EXERCISE OBJECTIVE: Write out again the entries from the first line to the line that includes "HRV_RESREQ (R82) -/", keeping both of those lines.

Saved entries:
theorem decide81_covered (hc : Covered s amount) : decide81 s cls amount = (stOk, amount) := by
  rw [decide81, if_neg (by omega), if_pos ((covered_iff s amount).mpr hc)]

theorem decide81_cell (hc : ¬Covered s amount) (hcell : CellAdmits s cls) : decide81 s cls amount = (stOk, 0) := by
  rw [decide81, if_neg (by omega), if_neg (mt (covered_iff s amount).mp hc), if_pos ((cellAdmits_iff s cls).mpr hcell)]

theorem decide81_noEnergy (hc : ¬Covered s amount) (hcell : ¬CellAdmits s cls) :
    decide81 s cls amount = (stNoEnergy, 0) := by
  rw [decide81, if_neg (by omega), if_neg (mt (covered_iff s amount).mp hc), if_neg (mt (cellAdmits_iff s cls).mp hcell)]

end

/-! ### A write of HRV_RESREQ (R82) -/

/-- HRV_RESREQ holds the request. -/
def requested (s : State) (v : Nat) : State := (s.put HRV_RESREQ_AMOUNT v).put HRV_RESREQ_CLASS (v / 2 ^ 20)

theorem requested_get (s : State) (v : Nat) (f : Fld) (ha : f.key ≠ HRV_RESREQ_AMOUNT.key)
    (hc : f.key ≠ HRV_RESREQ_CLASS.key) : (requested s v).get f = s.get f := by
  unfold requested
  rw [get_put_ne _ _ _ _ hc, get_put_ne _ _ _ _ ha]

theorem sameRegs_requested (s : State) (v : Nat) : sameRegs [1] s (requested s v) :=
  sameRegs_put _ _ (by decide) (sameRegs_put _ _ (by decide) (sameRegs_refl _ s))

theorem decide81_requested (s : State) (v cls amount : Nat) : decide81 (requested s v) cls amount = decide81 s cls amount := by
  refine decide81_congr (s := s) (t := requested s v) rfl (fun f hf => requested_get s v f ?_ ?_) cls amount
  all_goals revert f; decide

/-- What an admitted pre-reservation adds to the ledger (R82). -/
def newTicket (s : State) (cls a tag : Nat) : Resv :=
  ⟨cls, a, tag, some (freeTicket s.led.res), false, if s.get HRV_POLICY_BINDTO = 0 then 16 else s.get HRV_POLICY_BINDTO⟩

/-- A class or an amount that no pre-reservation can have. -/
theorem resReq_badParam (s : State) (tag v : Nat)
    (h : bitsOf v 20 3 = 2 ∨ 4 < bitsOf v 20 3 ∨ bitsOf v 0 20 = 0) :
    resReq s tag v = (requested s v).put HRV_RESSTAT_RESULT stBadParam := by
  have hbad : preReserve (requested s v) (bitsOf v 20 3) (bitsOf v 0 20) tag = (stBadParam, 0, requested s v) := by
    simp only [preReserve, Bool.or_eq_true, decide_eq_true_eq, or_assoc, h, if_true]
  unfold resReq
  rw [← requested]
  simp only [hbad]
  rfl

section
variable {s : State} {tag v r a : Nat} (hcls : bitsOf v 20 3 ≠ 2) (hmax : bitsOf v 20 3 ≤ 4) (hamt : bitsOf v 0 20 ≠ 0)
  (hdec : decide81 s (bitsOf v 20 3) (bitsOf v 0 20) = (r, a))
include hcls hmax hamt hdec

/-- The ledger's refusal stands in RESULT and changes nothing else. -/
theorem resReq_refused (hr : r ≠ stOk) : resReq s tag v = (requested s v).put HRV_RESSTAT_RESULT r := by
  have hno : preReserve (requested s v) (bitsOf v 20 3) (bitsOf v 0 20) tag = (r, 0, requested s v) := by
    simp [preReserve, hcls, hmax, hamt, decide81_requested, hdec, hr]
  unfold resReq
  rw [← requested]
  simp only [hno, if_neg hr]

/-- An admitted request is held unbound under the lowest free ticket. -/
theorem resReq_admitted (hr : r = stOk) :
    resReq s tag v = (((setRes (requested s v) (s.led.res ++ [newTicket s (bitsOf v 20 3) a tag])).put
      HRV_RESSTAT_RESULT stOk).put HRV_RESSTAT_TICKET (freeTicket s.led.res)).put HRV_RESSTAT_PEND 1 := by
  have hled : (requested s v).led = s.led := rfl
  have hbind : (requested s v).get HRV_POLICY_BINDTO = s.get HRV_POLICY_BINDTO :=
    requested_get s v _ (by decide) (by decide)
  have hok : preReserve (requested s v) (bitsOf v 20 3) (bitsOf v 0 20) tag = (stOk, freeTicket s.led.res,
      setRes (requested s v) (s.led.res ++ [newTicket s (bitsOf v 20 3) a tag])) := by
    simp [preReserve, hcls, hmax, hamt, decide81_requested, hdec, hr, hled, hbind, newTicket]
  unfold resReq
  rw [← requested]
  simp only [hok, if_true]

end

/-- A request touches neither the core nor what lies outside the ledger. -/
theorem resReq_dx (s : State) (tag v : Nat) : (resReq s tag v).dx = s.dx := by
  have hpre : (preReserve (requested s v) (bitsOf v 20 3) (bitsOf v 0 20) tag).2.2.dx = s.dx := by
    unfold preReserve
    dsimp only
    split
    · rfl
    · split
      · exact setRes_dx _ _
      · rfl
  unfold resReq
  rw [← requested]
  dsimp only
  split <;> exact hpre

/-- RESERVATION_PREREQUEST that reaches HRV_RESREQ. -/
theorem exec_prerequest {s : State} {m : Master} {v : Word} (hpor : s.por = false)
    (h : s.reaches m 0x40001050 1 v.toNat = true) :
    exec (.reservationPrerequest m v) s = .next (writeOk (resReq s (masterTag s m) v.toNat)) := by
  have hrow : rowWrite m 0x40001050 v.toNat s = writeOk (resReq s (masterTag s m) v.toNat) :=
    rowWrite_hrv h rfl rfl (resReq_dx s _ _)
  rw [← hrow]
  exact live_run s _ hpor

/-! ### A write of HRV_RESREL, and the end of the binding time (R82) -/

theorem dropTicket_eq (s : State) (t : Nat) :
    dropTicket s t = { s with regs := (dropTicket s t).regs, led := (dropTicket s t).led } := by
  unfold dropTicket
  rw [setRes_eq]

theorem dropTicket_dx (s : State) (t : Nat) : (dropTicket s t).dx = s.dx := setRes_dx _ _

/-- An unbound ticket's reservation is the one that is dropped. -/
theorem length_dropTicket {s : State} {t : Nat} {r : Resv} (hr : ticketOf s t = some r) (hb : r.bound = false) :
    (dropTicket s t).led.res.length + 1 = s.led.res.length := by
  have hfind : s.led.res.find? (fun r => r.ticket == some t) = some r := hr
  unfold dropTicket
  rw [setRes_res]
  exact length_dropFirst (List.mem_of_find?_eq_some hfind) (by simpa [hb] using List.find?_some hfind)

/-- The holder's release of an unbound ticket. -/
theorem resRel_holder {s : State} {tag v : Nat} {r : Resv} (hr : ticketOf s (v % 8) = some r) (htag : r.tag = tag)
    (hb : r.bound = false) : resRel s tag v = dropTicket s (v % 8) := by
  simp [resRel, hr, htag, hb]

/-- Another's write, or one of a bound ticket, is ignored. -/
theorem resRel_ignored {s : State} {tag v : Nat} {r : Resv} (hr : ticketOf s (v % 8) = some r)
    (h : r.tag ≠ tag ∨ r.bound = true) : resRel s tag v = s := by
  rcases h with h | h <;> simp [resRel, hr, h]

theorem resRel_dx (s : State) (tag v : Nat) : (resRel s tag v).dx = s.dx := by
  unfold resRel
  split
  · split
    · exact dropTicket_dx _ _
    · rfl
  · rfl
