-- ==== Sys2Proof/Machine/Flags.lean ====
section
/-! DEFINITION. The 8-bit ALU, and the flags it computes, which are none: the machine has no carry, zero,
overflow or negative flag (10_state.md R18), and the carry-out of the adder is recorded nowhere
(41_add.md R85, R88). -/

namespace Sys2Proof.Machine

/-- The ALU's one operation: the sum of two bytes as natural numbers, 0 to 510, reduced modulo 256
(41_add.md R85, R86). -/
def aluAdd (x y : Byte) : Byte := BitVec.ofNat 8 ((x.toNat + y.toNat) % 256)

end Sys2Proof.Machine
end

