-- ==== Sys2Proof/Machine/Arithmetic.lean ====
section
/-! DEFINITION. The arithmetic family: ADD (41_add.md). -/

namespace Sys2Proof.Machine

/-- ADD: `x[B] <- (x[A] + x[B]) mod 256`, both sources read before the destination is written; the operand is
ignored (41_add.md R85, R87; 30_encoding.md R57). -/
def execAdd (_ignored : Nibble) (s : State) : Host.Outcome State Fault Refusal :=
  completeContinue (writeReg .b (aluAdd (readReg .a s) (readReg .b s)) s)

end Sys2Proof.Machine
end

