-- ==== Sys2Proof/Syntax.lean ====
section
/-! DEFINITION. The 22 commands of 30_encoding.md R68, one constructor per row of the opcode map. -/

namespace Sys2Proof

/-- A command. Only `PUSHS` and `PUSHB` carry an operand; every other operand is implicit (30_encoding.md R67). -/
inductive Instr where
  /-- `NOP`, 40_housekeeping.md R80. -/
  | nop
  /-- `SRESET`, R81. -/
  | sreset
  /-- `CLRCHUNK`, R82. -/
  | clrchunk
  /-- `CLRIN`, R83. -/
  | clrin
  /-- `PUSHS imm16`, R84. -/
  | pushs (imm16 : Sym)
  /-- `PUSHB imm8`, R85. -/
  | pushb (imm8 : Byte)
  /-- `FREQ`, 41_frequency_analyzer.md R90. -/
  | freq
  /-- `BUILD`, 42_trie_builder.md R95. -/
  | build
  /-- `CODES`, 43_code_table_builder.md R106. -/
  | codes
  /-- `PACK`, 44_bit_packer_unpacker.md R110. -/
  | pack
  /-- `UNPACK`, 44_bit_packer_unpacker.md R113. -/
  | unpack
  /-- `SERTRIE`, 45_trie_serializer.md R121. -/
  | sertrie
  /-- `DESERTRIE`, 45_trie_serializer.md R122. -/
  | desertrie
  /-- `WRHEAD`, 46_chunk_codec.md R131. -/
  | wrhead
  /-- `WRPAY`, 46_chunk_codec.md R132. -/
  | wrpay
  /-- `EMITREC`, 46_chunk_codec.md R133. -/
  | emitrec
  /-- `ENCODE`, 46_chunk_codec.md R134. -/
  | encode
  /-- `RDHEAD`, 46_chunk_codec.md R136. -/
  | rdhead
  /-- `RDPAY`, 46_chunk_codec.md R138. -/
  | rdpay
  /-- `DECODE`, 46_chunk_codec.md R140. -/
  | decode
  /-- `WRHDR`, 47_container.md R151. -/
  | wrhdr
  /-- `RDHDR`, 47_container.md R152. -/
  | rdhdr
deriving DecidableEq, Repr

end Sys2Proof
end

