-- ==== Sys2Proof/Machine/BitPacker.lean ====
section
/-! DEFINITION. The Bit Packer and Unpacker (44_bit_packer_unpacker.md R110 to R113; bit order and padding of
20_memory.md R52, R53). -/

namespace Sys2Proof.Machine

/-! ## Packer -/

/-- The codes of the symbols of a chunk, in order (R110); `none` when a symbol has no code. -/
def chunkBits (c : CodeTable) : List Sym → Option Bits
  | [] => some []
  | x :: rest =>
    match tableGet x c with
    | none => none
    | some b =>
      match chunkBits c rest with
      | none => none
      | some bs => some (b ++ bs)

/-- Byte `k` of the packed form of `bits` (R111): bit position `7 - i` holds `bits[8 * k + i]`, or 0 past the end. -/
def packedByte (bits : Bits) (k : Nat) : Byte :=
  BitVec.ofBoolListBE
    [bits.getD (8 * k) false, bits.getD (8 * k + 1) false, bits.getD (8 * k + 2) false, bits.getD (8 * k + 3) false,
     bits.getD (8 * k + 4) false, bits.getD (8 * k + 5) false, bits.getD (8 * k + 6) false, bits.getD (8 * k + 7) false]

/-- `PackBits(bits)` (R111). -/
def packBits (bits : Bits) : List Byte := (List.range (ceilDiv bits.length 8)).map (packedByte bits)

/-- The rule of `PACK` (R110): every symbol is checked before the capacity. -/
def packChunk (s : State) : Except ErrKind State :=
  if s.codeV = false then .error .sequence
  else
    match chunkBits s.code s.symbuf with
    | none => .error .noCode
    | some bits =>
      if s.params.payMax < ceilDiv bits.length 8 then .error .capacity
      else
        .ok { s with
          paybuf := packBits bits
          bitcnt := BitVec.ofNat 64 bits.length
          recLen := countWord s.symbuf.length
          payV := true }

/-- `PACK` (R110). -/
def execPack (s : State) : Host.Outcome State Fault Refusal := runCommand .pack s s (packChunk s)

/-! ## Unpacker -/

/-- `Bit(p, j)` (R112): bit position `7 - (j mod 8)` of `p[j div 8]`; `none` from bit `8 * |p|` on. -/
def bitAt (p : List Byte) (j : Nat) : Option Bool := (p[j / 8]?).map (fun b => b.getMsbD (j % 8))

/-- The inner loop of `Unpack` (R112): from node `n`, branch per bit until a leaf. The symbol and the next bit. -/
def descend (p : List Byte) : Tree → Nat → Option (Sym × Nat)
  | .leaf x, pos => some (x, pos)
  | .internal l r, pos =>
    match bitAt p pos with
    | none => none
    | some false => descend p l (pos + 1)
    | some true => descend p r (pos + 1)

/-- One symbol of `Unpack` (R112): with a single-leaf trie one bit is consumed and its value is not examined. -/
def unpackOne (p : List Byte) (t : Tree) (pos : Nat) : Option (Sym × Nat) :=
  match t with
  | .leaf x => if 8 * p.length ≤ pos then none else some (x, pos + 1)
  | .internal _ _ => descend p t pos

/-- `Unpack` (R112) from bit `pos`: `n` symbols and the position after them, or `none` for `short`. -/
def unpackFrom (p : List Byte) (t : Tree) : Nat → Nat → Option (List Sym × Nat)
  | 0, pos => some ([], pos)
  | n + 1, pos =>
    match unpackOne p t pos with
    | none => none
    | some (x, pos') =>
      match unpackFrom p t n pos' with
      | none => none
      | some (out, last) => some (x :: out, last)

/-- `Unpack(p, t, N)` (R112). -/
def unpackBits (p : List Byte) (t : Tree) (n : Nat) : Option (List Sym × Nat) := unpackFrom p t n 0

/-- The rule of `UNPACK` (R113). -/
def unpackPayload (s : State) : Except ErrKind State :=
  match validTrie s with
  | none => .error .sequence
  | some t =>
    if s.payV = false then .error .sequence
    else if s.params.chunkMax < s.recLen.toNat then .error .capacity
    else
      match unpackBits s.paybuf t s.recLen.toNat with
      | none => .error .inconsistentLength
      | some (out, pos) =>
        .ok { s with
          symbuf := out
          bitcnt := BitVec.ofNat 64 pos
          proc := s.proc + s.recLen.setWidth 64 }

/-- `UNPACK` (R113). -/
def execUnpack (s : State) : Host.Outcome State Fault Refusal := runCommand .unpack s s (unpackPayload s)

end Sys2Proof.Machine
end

SOLUTION FOR THIS PROBLEM:
theorem decide81_covered (hc : Covered s amount) : decide81 s cls amount = (stOk, amount) := by
  rw [decide81, if_neg (by omega), if_pos ((covered_iff s amount).mpr hc)]

theorem decide81_cell (hc : ¬Covered s amount) (hcell : CellAdmits s cls) : decide81 s cls amount = (stOk, 0) := by
  rw [decide81, if_neg (by omega), if_neg (mt (covered_iff s amount).mp hc), if_pos ((cellAdmits_iff s cls).mpr hcell)]

theorem decide81_noEnergy (hc : ¬Covered s amount) (hcell : ¬CellAdmits s cls) :
    decide81 s cls amount = (stNoEnergy, 0) := by
  rw [decide81, if_neg (by omega), if_neg (mt (covered_iff s amount).mp hc), if_neg (mt (cellAdmits_iff s cls).mp hcell)]

end

/-! ### A write of HRV_RESREQ (R82) -/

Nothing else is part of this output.